Warren Buffett Sells $8 Billion Worth of Stock — What This Could Mean For Your Investments

Allen & Company Sun Valley Conference, Day 2, Idaho, USA - 07 Jul 2021
Andrew H. Walker / Shutterstock.com

Warren Buffett, the billionaire investor who famously said that the best holding period for a stock is “forever,” sold $13 billion in stock in the second quarter while buying less than $5 billion, Newsweek reported. That’s a net sale of $8 billion in stock for Buffett’s investment firm, Berkshire Hathaway, according to the organization’s second quarter earnings report.

The $8 billion in net sales followed a sale of $13.3 billion in stocks for Berkshire Hathaway in the first quarter. Since these sales all took place between January and July, the stock market has already felt the effects of the unloading with a dip in stock prices for ordinary investors. When a large firm like Berkshire-Hathaway buys or sells shares, it moves the market.

But what does it say for the future when a knowledgeable investor like Buffett is bolstering his company’s cash reserves? “When a recession is right around the corner, Buffett knows that cash is king, particularly when he can earn a decent rate of interest on it,” Steve H. Hanke, a professor of applied economics at Johns Hopkins University, said in an article published by Newsweek in May 2023.
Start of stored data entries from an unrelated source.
/-- The new value of an atomic on size bytes: aop of R172 (R104). -/
def atomicNew (aop size old opnd newVal : Nat) : Nat :=
  let w := 8 * size
  let s := sgnN w
  let v := match aop with
    | 0 => old + opnd
    | 1 => Nat.land old opnd
    | 2 => Nat.lor old opnd
    | 3 => Nat.xor old opnd
    | 4 => if s old ≤ s opnd then old else opnd
    | 5 => if s old ≤ s opnd then opnd else old
    | 6 => min (old % 2 ^ w) (opnd % 2 ^ w)
    | 7 => max (old % 2 ^ w) (opnd % 2 ^ w)
    | 8 => opnd
    | _ => if old % 2 ^ w = opnd % 2 ^ w then newVal else old
  v % 2 ^ w

/-- Line data after a request; none where it writes nothing. -/
def Req.written (r : Req) (old : Bytes) : Option Bytes :=
  match r.kind with
  | .wrFull d => some (sliceB d 0 64)
  | .wrPartial m d => some (mergeMask m (sliceB d 0 64) old)
  | .atomic off size aop opnd nv => some (setFieldB old off size (atomicNew aop size (fieldB old off size) opnd nv))
  | _ => none

/-- The coherent value of a line as memory and the caches hold it (R71). -/
def State.nowLine (s : State) (key line : Nat) : Bytes :=
  match s.dirtyOf line with
  | some d => asKey line key d
  | none => s.memBytes key (line * 64) 64
/-- The coherent value of a line, read with a key (R71). A read that arrives now comes after the writes that wait for the line (R93). -/
def State.cohLine (s : State) (key line : Nat) : Bytes :=
  let d := (s.waiting line).foldl (fun (cur : Option (Bytes × Nat)) r =>
    let old := match cur with | some d => asKey line r.key d | none => s.nowLine r.key line
    match r.written old with
    | some b => some (b, r.key)
    | none => cur) none
  match d with
  | some d => asKey line key d
  | none => s.nowLine key line

/-- The memory copy of a line reads uncorrectable: its cells do, or its expander's link is down (R397, R449). -/
def State.memBad (s : State) (line : Nat) : Bool := s.badLines.contains line || (s.cxlDown (line * 64)).isSome
/-- A coherent read of the line finds no good data: memory must supply it and reads it uncorrectable (R449). -/
def State.lineBad (s : State) (line : Nat) : Bool := (s.dirtyOf line).isNone && s.memBad line

def cohReadN : Nat → State → Nat → Nat → Nat → Bytes
  | 0, _, _, _, _ => []
  | fuel + 1, s, key, pa, n =>
    if n = 0 then [] else
    let k := min (64 - pa % 64) n
    sliceB (s.cohLine key (lineOf pa)) (pa % 64) k ++ cohReadN fuel s key (pa + k) (n - k)
/-- Bytes read on the coherent path (R71). -/
def State.cohRead (s : State) (key pa n : Nat) : Bytes := cohReadN (n + 1) s key pa n
def State.cohVal (s : State) (key pa n : Nat) : Nat := leVal (s.cohRead key pa n)
/-- Lines a range of n bytes touches. -/
def linesOf (pa n : Nat) : List Nat :=
  if n = 0 then [] else (List.range (lineOf (pa + n - 1) - lineOf pa + 1)).map (fun i => lineOf pa + i)
/-- The first word of a range of a Pod or tile-store window that reads uncorrectable, as its address (R138, R450). -/
def State.wordBad (s : State) (pa n : Nat) : Option Nat :=
  if n = 0 then none else ((s.badWords.filter (fun w => pa / 8 ≤ w && w ≤ (pa + n - 1) / 8)).foldl (fun b w => some (match b with | some v => min v w | none => w)) none).map (· * 8)
/-- The first address of a range that a coherent read finds uncorrectable: of its line in memory, of its word in a window. -/
def State.rangeBad (s : State) (pa n : Nat) : Option Nat :=
  if encrypted pa then ((linesOf pa n).find? (fun l => s.lineBad l)).map (· * 64) else s.wordBad pa n

/-! ### Memory-controller errors (R449, R450) -/

structure ErrRegs where
  addr : Fld
  valid : Fld
  write : Fld
  scrub : Fld
  ue : Reg
  ce : Reg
Similarly, “Rich Dad, Poor Dad” author, entrepreneur and finance expert Robert Kiyosaki said on “Cavuto: Coast to Coast” that “Buffett is on the sideline with $147 billion, his money’s in short-term treasuries.” U.S. treasuries give a return-on-investment that can potentially keep pace with inflation as investors wait for the market to recover.

Investing for Everyone

That recession hasn’t materialized yet, but some finance experts and economists believe it is still looming.

“The money supply is fuel for the economy, and it has been contracting over the last year […] Following significant changes in the money supply, the economy changes course with a lag of 6-18 months. At present, the economy is running on fumes and a 2024 recession is inevitable,” Hanke recently told Newsweek.

Fortunately, experts don’t see a recession on the horizon for 2023. JP Morgan economist Michael Feroli recently wrote in a note, reported by Newsweek, that, “[W]e doubt the economy will quickly lose enough momentum to slip into a mild contraction as early as next quarter, as we had previously projected.”

In June, Moody’s Analytics’ chief economist Mark Zandi told CNN that the odds of a recession in 2023 have dropped to one-in-three. However, that possibility rises to 50% in 2024.

It’s possible Buffett is shoring up his cash reserves to buy stock when that happens, as Kiyosaki noted. The three factors Buffett views as risks to the U.S. economy — the U.S. banking sector, China, and the over-valued commercial real estate market — still exist.

Investing for Everyone

Whether the U.S. can really have a soft landing from inflation and leave not just 2023, but 2024 unscathed, remains to be seen. Investors will be watching Buffett’s next moves carefully to see if the Oracle of Omaha’s lack of confidence in the stock market continues.

David Nicholas, president and founder of Nicholas Wealth Management, previously told Newsweek, “With economic uncertainty and earnings pressures, the time is right for investors to have increased Treasury exposure. Stocks are in a ‘prove it’ position compared to treasuries and this will only add additional pressure to stock prices.”